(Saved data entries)
|---|
theorem canon_perstAssert {kw kt kr ks kp xn xc} {s : Chip} {port : Nat} {hot : Bool} (h_s : s.Canon kw kt kr ks none
    kp none ⟨none, none, none, none, none, xn, xc⟩) : (perstAssert s port hot).Canon kw kt kr ks none kp none ⟨none,
    none, none, none, none, xn, xc⟩ := by
  unfold perstAssert
  try dsimp only
  repeat' first
    | with_reducible assumption
    | with_reducible apply canon_setFlag
    | with_reducible apply canon_warmReset
    | with_reducible apply canon_setPerst
    | with_reducible apply canon_ite
    | with_reducible apply canon_ite_s
    | with_reducible apply canon_ite_fst
    | with_reducible apply canon_ite_fst_s
    | simp only [canon_mkh_iff]
    | split
    | intro _

theorem canon_bootChain {kw kt kr km kp kv xb xq xl xn xc} {s : Chip} (h_s : s.Canon kw kt kr none km kp kv ⟨xb, xq,
    xl, none, none, xn, xc⟩) : (bootChain s).Canon kw kt kr none km kp kv ⟨xb, xq, xl, none, none, xn, xc⟩ := by
  unfold bootChain
  try dsimp only
  repeat' first
    | with_reducible assumption
    | with_reducible apply canon_trainAll
    | with_reducible apply canon_runBoot
    | with_reducible apply canon_ite
    | with_reducible apply canon_ite_s
    | with_reducible apply canon_ite_fst
    | with_reducible apply canon_ite_fst_s
    | simp only [canon_mk_iff]
    | split
    | intro _

theorem canon_restorePart {kw kt kr ks km kp kv kx} {s : Chip} {p : Nat} (h_s : s.Canon kw kt kr ks km kp kv kx) :
    (restorePart s p).Canon kw kt kr ks km kp kv kx := by
  unfold restorePart
  try dsimp only
  repeat' first
    | with_reducible assumption
    | with_reducible apply canon_setPartState
    | with_reducible apply canon_assignQuad
    | with_reducible apply canon_foldl

theorem canon_askAgain {kw kt kr ks km kp kv xb xq xl xm xn xc} {s : Chip} {u : Nat} (h_s : s.Canon kw kt kr ks km kp
    kv ⟨xb, xq, xl, xm, none, xn, xc⟩) : (askAgain s u).Canon kw kt kr ks km kp kv ⟨xb, xq, xl, xm, none, xn, xc⟩ :=
    by
  unfold askAgain
  try dsimp only
  repeat' first
    | with_reducible assumption
    | with_reducible apply canon_setFlag
    | with_reducible apply canon_ite
    | with_reducible apply canon_ite_s
    | with_reducible apply canon_ite_fst
    | with_reducible apply canon_ite_fst_s
    | simp only [canon_mk_iff]
    | split
    | intro _

theorem canon_wakeRestored {kw kt kr ks km kp kv xb xq xl xn xc} {s : Chip} (h_s : s.Canon kw kt kr ks km kp kv ⟨xb,
    xq, xl, none, none, xn, xc⟩) : (wakeRestored s).Canon kw kt kr ks km kp kv ⟨xb, xq, xl, none, none, xn, xc⟩ := by
  unfold wakeRestored
  try dsimp only
  repeat' first
    | with_reducible assumption
    | with_reducible apply canon_trainAll
    | with_reducible apply canon_setPower
    | with_reducible apply canon_pmFlag
    | with_reducible apply canon_restorePart
    | with_reducible apply canon_askAgain
    | with_reducible apply canon_foldl

theorem canon_wakeRestoreComplete {kw kt kr ks km kp kv xb xq xl xn xc} {s : Chip} (h_s : s.Canon kw kt kr ks km kp kv
    ⟨xb, xq, xl, none, none, xn, xc⟩) : (wakeRestoreComplete s).Canon kw kt kr ks km kp kv ⟨xb, xq, xl, none, none,
    xn, xc⟩ := by
  unfold wakeRestoreComplete
  try dsimp only
  repeat' first
    | with_reducible assumption
    | with_reducible apply canon_wakeRestored
    | with_reducible apply canon_ite
    | with_reducible apply canon_ite_s
    | with_reducible apply canon_ite_fst
    | with_reducible apply canon_ite_fst_s
    | simp only [canon_mk_iff]
    | split
    | intro _

theorem canon_applyRetired {kw kt ks km kp kv kx} {s : Chip} (h_s : s.Canon kw kt none ks km kp kv kx) : (applyRetired
    s).Canon kw kt none ks km kp kv kx := by
  unfold applyRetired
  try dsimp only
  repeat' first
    | with_reducible assumption
    | with_reducible apply canon_showRetired
    | with_reducible apply canon_foldl
    | with_reducible apply canon_foldl_fst
    | with_reducible apply canon_foldl_rd
    | with_reducible apply canon_foldl_rd_fst
    | with_reducible apply canon_foldl_x
    | with_reducible apply canon_foldl_run_fst
    | with_reducible apply canon_ite
    | with_reducible apply canon_ite_s
    | with_reducible apply canon_ite_fst
    | with_reducible apply canon_ite_fst_s
    | simp only [canon_mkr_iff]
    | split
    | intro _

theorem canon_memoryTrained {kw kt ks km kp kv kx} {s : Chip} (h_s : s.Canon kw kt none ks km kp kv kx) :
    (memoryTrained s).Canon kw kt none ks km kp kv kx := by
  unfold memoryTrained
  try dsimp only
  repeat' first
    | with_reducible assumption
    | with_reducible apply canon_showTierB
    | with_reducible apply canon_setPower
    | with_reducible apply canon_applyRetired
    | with_reducible apply canon_ite
    | with_reducible apply canon_ite_s
    | with_reducible apply canon_ite_fst
    | with_reducible apply canon_ite_fst_s
    | simp only [canon_mk_iff]
    | split
    | intro _

theorem canon_memoryTrainingComplete {kw kt ks km kp kv kx} {s : Chip} (h_s : s.Canon kw kt none ks km kp kv kx) :
    (memoryTrainingComplete s).Canon kw kt none ks km kp kv kx := by
  unfold memoryTrainingComplete
  try dsimp only
  repeat' first
    | with_reducible assumption
    | with_reducible apply canon_memoryTrained
    | with_reducible apply canon_ite
    | with_reducible apply canon_ite_s
    | with_reducible apply canon_ite_fst
    | with_reducible apply canon_ite_fst_s
    | simp only [canon_mk_iff]
    | split
    | intro _

theorem canon_regionSleep {kw kt kr ks km kp kv kx} {s : Chip} {r : Nat} (h_s : s.Canon kw kt kr ks km kp kv kx) :
    (regionSleep s r).Canon kw kt kr ks km kp kv kx := by
  unfold regionSleep
  try dsimp only
  repeat' first
    | with_reducible assumption
    | with_reducible apply canon_wr
    | with_reducible apply canon_showState
    | with_reducible apply canon_ite
    | with_reducible apply canon_ite_s
    | with_reducible apply canon_ite_fst
    | with_reducible apply canon_ite_fst_s
    | simp only [canon_mk_iff]
    | split
    | intro _

theorem canon_regionAwoken {kw kt kr ks km kp kv kx} {s : Chip} {r : Nat} (h_s : s.Canon kw kt kr ks km kp kv kx) :
    (regionAwoken s r).Canon kw kt kr ks km kp kv kx := by
  unfold regionAwoken
  try dsimp only
  repeat' first
    | with_reducible assumption
    | with_reducible apply canon_wr
    | with_reducible apply canon_bump
    | with_reducible apply canon_stampRegion
    | with_reducible apply canon_setPower
    | with_reducible apply canon_showState
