-- ==== Sys2Proof/Laws/CanonPageOps.lean ====
section
/-! SUPPORT. The operations of Machine/PageOps.lean keep the canonical form. -/
set_option linter.all false
namespace Sys2Proof.Machine

theorem canon_vectorAgain {kw kt kr ks km kp kv xb xq xl xm xn xc} {s : Chip} {pg : Page} (h_s : s.Canon kw kt kr ks
    km kp kv ⟨xb, xq, xl, xm, none, xn, xc⟩) : (vectorAgain s pg).Canon kw kt kr ks km kp kv ⟨xb, xq, xl, xm, none,
    xn, xc⟩ := by
  unfold vectorAgain
  try dsimp only
  repeat' first
    | with_reducible assumption
    | with_reducible apply canon_pageVector
    | with_reducible apply canon_ite
    | with_reducible apply canon_ite_s
    | with_reducible apply canon_ite_fst
    | with_reducible apply canon_ite_fst_s
    | simp only [canon_mk_iff]
    | split
    | intro _

theorem canon_clearOnes {kw kt kr ks km kp kv kx} {s : Chip} {pg : Page} {off : Nat} {v : Nat} (h_s : s.Canon kw kt kr
    ks km kp kv kx) : (clearOnes s pg off v).Canon kw kt kr ks km kp kv kx := by
  unfold clearOnes
  try dsimp only
  repeat' first
    | with_reducible assumption
    | with_reducible apply canon_wr
    | with_reducible apply canon_foldl
    | with_reducible apply canon_foldl_fst
    | with_reducible apply canon_foldl_rd
    | with_reducible apply canon_foldl_rd_fst
    | with_reducible apply canon_foldl_x
    | with_reducible apply canon_foldl_run_fst
    | with_reducible apply canon_ite
    | with_reducible apply canon_ite_s
    | with_reducible apply canon_ite_fst
    | with_reducible apply canon_ite_fst_s
    | simp only [canon_mk_iff]
    | split
    | intro _

theorem canon_irqStatClear {kw kt kr ks km kp kv xb xq xl xm xn xc} {s : Chip} {pg : Page} {err : Bool} {v : Nat} (h_s
    : s.Canon kw kt kr ks km kp kv ⟨xb, xq, xl, xm, none, xn, xc⟩) : (irqStatClear s pg err v).Canon kw kt kr ks km kp
    kv ⟨xb, xq, xl, xm, none, xn, xc⟩ := by
  unfold irqStatClear
  try dsimp only
  repeat' first
    | with_reducible assumption
    | with_reducible apply canon_vectorAgain
    | with_reducible apply canon_clearOnes
    | with_reducible apply canon_ite
    | with_reducible apply canon_ite_s
    | with_reducible apply canon_ite_fst
    | with_reducible apply canon_ite_fst_s
    | simp only [canon_mk_iff]
    | split
    | intro _

theorem canon_irqSet {kw kt kr ks km kp kv xb xq xl xm xn xc} {s : Chip} {pg : Page} {v : Nat} (h_s : s.Canon kw kt kr
    ks km kp kv ⟨xb, xq, xl, xm, none, xn, xc⟩) : (irqSet s pg v).Canon kw kt kr ks km kp kv ⟨xb, xq, xl, xm, none,
    xn, xc⟩ := by
  unfold irqSet
  try dsimp only
  repeat' first
    | with_reducible assumption
    | with_reducible apply canon_wr
    | with_reducible apply canon_raised
    | with_reducible apply canon_foldl
    | with_reducible apply canon_foldl_fst
    | with_reducible apply canon_foldl_rd
    | with_reducible apply canon_foldl_rd_fst
    | with_reducible apply canon_foldl_x
    | with_reducible apply canon_foldl_run_fst
    | with_reducible apply canon_ite
    | with_reducible apply canon_ite_s
    | with_reducible apply canon_ite_fst
    | with_reducible apply canon_ite_fst_s
    | simp only [canon_mk_iff]
    | split
    | intro _

theorem canon_interruptMaskWrite {kw kt kr ks km kp kv xb xq xl xm xn xc} {s : Chip} {pg : Page} {err : Bool} {v :
    Nat} (h_s : s.Canon kw kt kr ks km kp kv ⟨xb, xq, xl, xm, none, xn, xc⟩) : (interruptMaskWrite s pg err v).Canon
    kw kt kr ks km kp kv ⟨xb, xq, xl, xm, none, xn, xc⟩ := by
  unfold interruptMaskWrite
  try dsimp only
  repeat' first
    | with_reducible assumption
    | with_reducible apply canon_wr
    | with_reducible apply canon_vectorAgain
    | with_reducible apply canon_ite
    | with_reducible apply canon_ite_s
    | with_reducible apply canon_ite_fst
    | with_reducible apply canon_ite_fst_s
    | simp only [canon_mk_iff]
    | split
    | intro _

theorem canon_resetAll {kw kt kr ks km kp kv kx} {s : Chip} {pg : Page} {l : List Nat} (h_s : s.Canon kw kt kr ks km
    kp kv kx) : (resetAll s pg l).Canon kw kt kr ks km kp kv kx := by
  unfold resetAll
  try dsimp only
  repeat' first
    | with_reducible assumption
    | with_reducible apply canon_resetAt
    | with_reducible apply canon_foldl
    | with_reducible apply canon_foldl_fst
    | with_reducible apply canon_foldl_rd
    | with_reducible apply canon_foldl_rd_fst
    | with_reducible apply canon_foldl_x
    | with_reducible apply canon_foldl_run_fst
    | with_reducible apply canon_ite
    | with_reducible apply canon_ite_s
    | with_reducible apply canon_ite_fst
    | with_reducible apply canon_ite_fst_s
    | simp only [canon_mk_iff]
    | split
    | intro _

theorem canon_clearGirth {kw kt kr ks km kp kv kx} {s : Chip} {u : Nat} (h_s : s.Canon kw kt kr ks km kp kv kx) :
    (clearGirth s u).Canon kw kt kr ks km kp kv kx := by
  unfold clearGirth
  try dsimp only
  repeat' first
    | with_reducible assumption
    | with_reducible apply canon_wrAll
    | with_reducible apply canon_setGirth
    | with_reducible apply canon_foldl
    | with_reducible apply canon_foldl_fst
    | with_reducible apply canon_foldl_rd
    | with_reducible apply canon_foldl_rd_fst
    | with_reducible apply canon_foldl_x
    | with_reducible apply canon_foldl_run_fst
    | with_reducible apply canon_ite
    | with_reducible apply canon_ite_s
    | with_reducible apply canon_ite_fst
    | with_reducible apply canon_ite_fst_s
    | simp only [canon_mk_iff]
    | split
    | intro _

theorem canon_closeSlices {kw kt kr ks km kp kv kx} {s : Chip} {c : Nat} (h_s : s.Canon kw kt kr ks km kp kv kx) :
    (closeSlices s c).Canon kw kt kr ks km kp kv kx := by
  unfold closeSlices
  try dsimp only
  repeat' first
    | with_reducible assumption
    | with_reducible apply canon_closeSpan
    | with_reducible apply canon_ite
    | with_reducible apply canon_ite_s
    | with_reducible apply canon_ite_fst
    | with_reducible apply canon_ite_fst_s
    | simp only [canon_mk_iff]
    | split
    | intro _

theorem canon_closeRows {kw kt kr ks km kp kv kx} {s : Chip} {engine : Nat} (h_s : s.Canon kw kt kr ks km kp kv kx) :
    (closeRows s engine).Canon kw kt kr ks km kp kv kx := by
  unfold closeRows
  try dsimp only
  repeat' first
    | with_reducible assumption
    | with_reducible apply canon_closeSpan

theorem canon_clearSet {kw kt kr ks km kp kv kx} {s : Chip} {pg : Page} {n : Nat} (h_s : s.Canon kw kt kr ks km kp kv
    kx) : (clearSet s pg n).Canon kw kt kr ks km kp kv kx := by
  unfold clearSet
  try dsimp only
  repeat' first
    | with_reducible assumption
    | with_reducible apply canon_wr
    | with_reducible apply canon_wrAll
    | with_reducible apply canon_resetAt
    | with_reducible apply canon_closeWindow
    | with_reducible apply canon_closeSpan
    | with_reducible apply canon_resetAll
    | with_reducible apply canon_clearGirth
    | with_reducible apply canon_closeSlices
    | with_reducible apply canon_closeRows
    | with_reducible apply canon_ite
    | with_reducible apply canon_ite_s
    | with_reducible apply canon_ite_fst
    | with_reducible apply canon_ite_fst_s
    | simp only [canon_mk_iff]
    | split
    | intro _

theorem canon_clearSets {kw kt kr ks km kp kv kx} {s : Chip} {pg : Page} {v : Nat} (h_s : s.Canon kw kt kr ks km kp kv
    kx) : (clearSets s pg v).Canon kw kt kr ks km kp kv kx := by
  unfold clearSets
  try dsimp only
  repeat' first
    | with_reducible assumption
    | with_reducible apply canon_clearSet
    | with_reducible apply canon_foldl
    | with_reducible apply canon_foldl_fst
    | with_reducible apply canon_foldl_rd
    | with_reducible apply canon_foldl_rd_fst
    | with_reducible apply canon_foldl_x
    | with_reducible apply canon_foldl_run_fst
    | with_reducible apply canon_ite
    | with_reducible apply canon_ite_s
    | with_reducible apply canon_ite_fst
    | with_reducible apply canon_ite_fst_s
    | simp only [canon_mk_iff]
    | split
    | intro _

theorem canon_countClear {kw kt kr ks km kp kv kx} {s : Chip} {pg : Page} {v : Nat} (h_s : s.Canon kw kt kr ks km kp
    kv kx) : (countClear s pg v).Canon kw kt kr ks km kp kv kx := by
  unfold countClear
  try dsimp only
  repeat' first
    | with_reducible assumption
    | with_reducible apply canon_clearSets
    | with_reducible apply canon_ite
    | with_reducible apply canon_ite_s
    | with_reducible apply canon_ite_fst
    | with_reducible apply canon_ite_fst_s
    | simp only [canon_mk_iff]
    | split
    | intro _

theorem canon_clearUsed {kw kt kr ks km kp kv xb xl xm xh xn xc} {s : Chip} {q : Nat} (h_s : s.Canon kw kt kr ks km kp
    kv ⟨xb, none, xl, xm, xh, xn, xc⟩) : (clearUsed s q).Canon kw kt kr ks km kp kv ⟨xb, none, xl, xm, xh, xn, xc⟩ :=
    by
  unfold clearUsed
  try dsimp only
  repeat' first
    | with_reducible assumption
    | with_reducible apply canon_ite
    | with_reducible apply canon_ite_s
    | with_reducible apply canon_ite_fst
    | with_reducible apply canon_ite_fst_s
    | simp only [canon_mkq_iff]

theorem canon_clearRest {kw kt kr ks km kp kv xb xl xm xh xn xc} {s : Chip} {pg : Page} (h_s : s.Canon kw kt kr ks km
    kp kv ⟨xb, none, xl, xm, xh, xn, xc⟩) : (clearRest s pg).Canon kw kt kr ks km kp kv ⟨xb, none, xl, xm, xh, xn, xc⟩
    := by
  unfold clearRest
  try dsimp only
  repeat' first
    | with_reducible assumption
    | with_reducible apply canon_wr
    | with_reducible apply canon_resetAt
    | with_reducible apply canon_closeWindow
    | with_reducible apply canon_closeSpan
    | with_reducible apply canon_resetAll
    | with_reducible apply canon_clearSets
    | with_reducible apply canon_clearUsed
    | with_reducible apply canon_foldl
    | with_reducible apply canon_foldl_fst
    | with_reducible apply canon_foldl_rd
    | with_reducible apply canon_foldl_rd_fst
    | with_reducible apply canon_foldl_x
    | with_reducible apply canon_foldl_run_fst
    | with_reducible apply canon_ite
    | with_reducible apply canon_ite_s
    | with_reducible apply canon_ite_fst
    | with_reducible apply canon_ite_fst_s
    | simp only [canon_mk_iff]
    | split
    | intro _

theorem canon_resetPage {kw kt kr ks km kp kv xb xl xm xh xn xc} {s : Chip} {pg : Page} (h_s : s.Canon kw kt kr ks km
    kp kv ⟨xb, none, xl, xm, xh, xn, xc⟩) : (resetPage s pg).Canon kw kt kr ks km kp kv ⟨xb, none, xl, xm, xh, xn, xc⟩
    := by
  unfold resetPage
  try dsimp only
  repeat' first
    | with_reducible assumption
    | with_reducible apply canon_wr
    | with_reducible apply canon_resetAll
    | with_reducible apply canon_clearSets
    | with_reducible apply canon_clearRest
|---|
TASK TO CARRY OUT — Out of the data above, give again only the lines starting at the one holding "kx) : (applyRetired" and ending at the one holding "with_reducible apply canon_applyRetired", unchanged.

RESPONSE TO THE TASK —
theorem canon_applyRetired {kw kt ks km kp kv kx} {s : Chip} (h_s : s.Canon kw kt none ks km kp kv kx) : (applyRetired
    s).Canon kw kt none ks km kp kv kx := by
  unfold applyRetired
  try dsimp only
  repeat' first
    | with_reducible assumption
    | with_reducible apply canon_showRetired
    | with_reducible apply canon_foldl
    | with_reducible apply canon_foldl_fst
    | with_reducible apply canon_foldl_rd
    | with_reducible apply canon_foldl_rd_fst
    | with_reducible apply canon_foldl_x
    | with_reducible apply canon_foldl_run_fst
    | with_reducible apply canon_ite
    | with_reducible apply canon_ite_s
    | with_reducible apply canon_ite_fst
    | with_reducible apply canon_ite_fst_s
    | simp only [canon_mkr_iff]
    | split
    | intro _

theorem canon_memoryTrained {kw kt ks km kp kv kx} {s : Chip} (h_s : s.Canon kw kt none ks km kp kv kx) :
    (memoryTrained s).Canon kw kt none ks km kp kv kx := by
  unfold memoryTrained
  try dsimp only
  repeat' first
    | with_reducible assumption
    | with_reducible apply canon_showTierB
    | with_reducible apply canon_setPower
    | with_reducible apply canon_applyRetired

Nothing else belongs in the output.